The submission contains 3 .ipynb notebooks.
These submissions are a part of larger repository of notebooks @ https://github.com/Etrama/IFT6390_Weather-Events-Classification_Kaggle-Data-Challenge-1_2021
The 3 notebooks are:
- Logistic_Regression_Attempt1.ipynb - This contains the Logistic Regression Code for the 6390 Kaggle Challenge with some hyperparamter tuning.
- Final_Sub_RF_SMOTE_without_dups.ipynb - This is one of the 2 final submissions to Kaggle, which works on synthetic data without duplicates present in the original data.
- Final_Sub_RF_SMOTE_Tomek_with_dups.ipynb - This is the one of the 2 final submissions to Kaggle, which works on synthetic data with duplicates.

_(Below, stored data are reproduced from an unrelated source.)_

-- ==== Sys2Proof/Laws/State.lean ====
section
/-! SUPPORT. What each update of the state leaves of each field: one lemma for each, so that no proof unfolds a record
update. -/

namespace Sys2Proof.Machine

@[simp] theorem State.at_pcycle (s : State) (t : Nat) : (s.at t).pcycle = s.pcycle := rfl
@[simp] theorem State.at_stamps (s : State) (t : Nat) : (s.at t).stamps = s.stamps := rfl
@[simp] theorem State.at_offs (s : State) (t : Nat) : (s.at t).offs = s.offs := rfl
@[simp] theorem State.at_fns (s : State) (t : Nat) : (s.at t).fns = s.fns := rfl
@[simp] theorem State.at_mbxs (s : State) (t : Nat) : (s.at t).mbxs = s.mbxs := rfl
@[simp] theorem State.at_ptm (s : State) (t : Nat) : (s.at t).ptm = s.ptm := rfl
@[simp] theorem State.at_win (s : State) (t : Nat) : (s.at t).win = s.win := rfl
@[simp] theorem State.at_ingress (s : State) (t : Nat) : (s.at t).ingress = s.ingress := rfl
@[simp] theorem State.at_lastLane (s : State) (t : Nat) : (s.at t).lastLane = s.lastLane := rfl
@[simp] theorem State.at_linkUp (s : State) (t : Nat) : (s.at t).linkUp = s.linkUp := rfl
@[simp] theorem State.at_rreqs (s : State) (t : Nat) : (s.at t).rreqs = s.rreqs := rfl
@[simp] theorem State.at_payStore (s : State) (t : Nat) : (s.at t).payStore = s.payStore := rfl
@[simp] theorem State.at_twinA (s : State) (t : Nat) : (s.at t).twinA = s.twinA := rfl
@[simp] theorem State.at_twinB (s : State) (t : Nat) : (s.at t).twinB = s.twinB := rfl
@[simp] theorem State.at_active (s : State) (t : Nat) : (s.at t).active = s.active := rfl
@[simp] theorem State.at_egress (s : State) (t : Nat) : (s.at t).egress = s.egress := rfl
@[simp] theorem State.at_sw (s : State) (t : Nat) : (s.at t).sw = s.sw := rfl
@[simp] theorem State.at_tmr (s : State) (t : Nat) : (s.at t).tmr = s.tmr := rfl
@[simp] theorem State.at_failStop (s : State) (t : Nat) : (s.at t).failStop = s.failStop := rfl
@[simp] theorem State.at_nvm (s : State) (t : Nat) : (s.at t).nvm = s.nvm := rfl
@[simp] theorem State.at_alm (s : State) (t : Nat) : (s.at t).alm = s.alm := rfl
@[simp] theorem State.at_tamper (s : State) (t : Nat) : (s.at t).tamper = s.tamper := rfl
@[simp] theorem State.at_port0 (s : State) (t : Nat) : (s.at t).port0 = s.port0 := rfl
@[simp] theorem State.at_port1 (s : State) (t : Nat) : (s.at t).port1 = s.port1 := rfl
@[simp] theorem State.at_life (s : State) (t : Nat) : (s.at t).life = s.life := rfl
@[simp] theorem State.at_power (s : State) (t : Nat) : (s.at t).power = s.power := rfl
@[simp] theorem State.at_used (s : State) (t : Nat) : (s.at t).used = s.used := rfl
@[simp] theorem State.at_wear (s : State) (t : Nat) : (s.at t).wear = s.wear := rfl
@[simp] theorem State.at_boot (s : State) (t : Nat) : (s.at t).boot = s.boot := rfl
@[simp] theorem State.at_health (s : State) (t : Nat) : (s.at t).health = s.health := rfl
@[simp] theorem State.at_sticky (s : State) (t : Nat) : (s.at t).sticky = s.sticky := rfl
@[simp] theorem State.at_stickyAt (s : State) (t : Nat) : (s.at t).stickyAt = s.stickyAt := rfl
@[simp] theorem State.at_attnSeq (s : State) (t : Nat) : (s.at t).attnSeq = s.attnSeq := rfl
@[simp] theorem State.at_smbAlert (s : State) (t : Nat) : (s.at t).smbAlert = s.smbAlert := rfl
@[simp] theorem State.at_resetN (s : State) (t : Nat) : (s.at t).resetN = s.resetN := rfl
@[simp] theorem State.at_out (s : State) (t : Nat) : (s.at t).out = s.out := rfl
@[simp] theorem State.at_free (s : State) (t : Nat) : (s.at t).free = s.free := rfl
@[simp] theorem State.at_pending (s : State) (t : Nat) : (s.at t).pending = s.pending := rfl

To run the Logistic_Regression_Attempt1.ipynb notebook: We need the notebook to be run in a folder which contains a folder called /ift3395-6390-weatherevents/ which has the train and test csvs within it. The rest of the notebook is pretty self-contained and we should be able to run the .ipynb cells line by line. The data is meant to be downloaded from Kaggle.
To run the Final_Sub_RF_SMOTE_without_dups.ipynb For this notebook we need the data to be in the same folder as above i.e. /ift3395-6390-weatherevents/ which has the train and test csvs within it. The rest of the notebook is pretty self-contained and we should be able to run the .ipynb cells line by line.
To run the Final_Sub_RF_SMOTE_Tomek_with_dups.ipynb: For this notebook we need the data to be in the same folder as above i.e. /ift3395-6390-weatherevents/ which has the train and test csvs within it. The rest of the notebook is pretty self-contained and we should be able to run the .ipynb cells line by line.
These are not included in the Gradescope submission BUT they are avaialble on Github: https://github.com/Etrama/IFT6390_Weather-Events-Classification_Kaggle-Data-Challenge-1_2021
For the other notebooks: The data files are generated using the following notebooks: Feature_Engineering_and_Sampling.ipynb - This will generate ADASYN data and also generate data using other SMOTE techniques with extra features that we tried to engineer. It will generate the data mentioned below: Entire data with train test split X_test_std.csv X_train_ada_std.csv X_train_std.csv
y_test.csv y_train_ada.csv y_train.csv
FeaEngg_Sampling_without_dups_without_extra_features.ipynb - Entire data without train test split X_train_full_ada_std.csv y_train_full_ada.cs
X_train_full_std.csv y_train_full.csv
Based on the flavour of data we want to generate, we can also use: FeaEngg_Sampling_with_dups_without_extra_features.ipynb - This will generate ADASYN retaining the duplicate data in the original data provided, similar to the notebook mentioned above.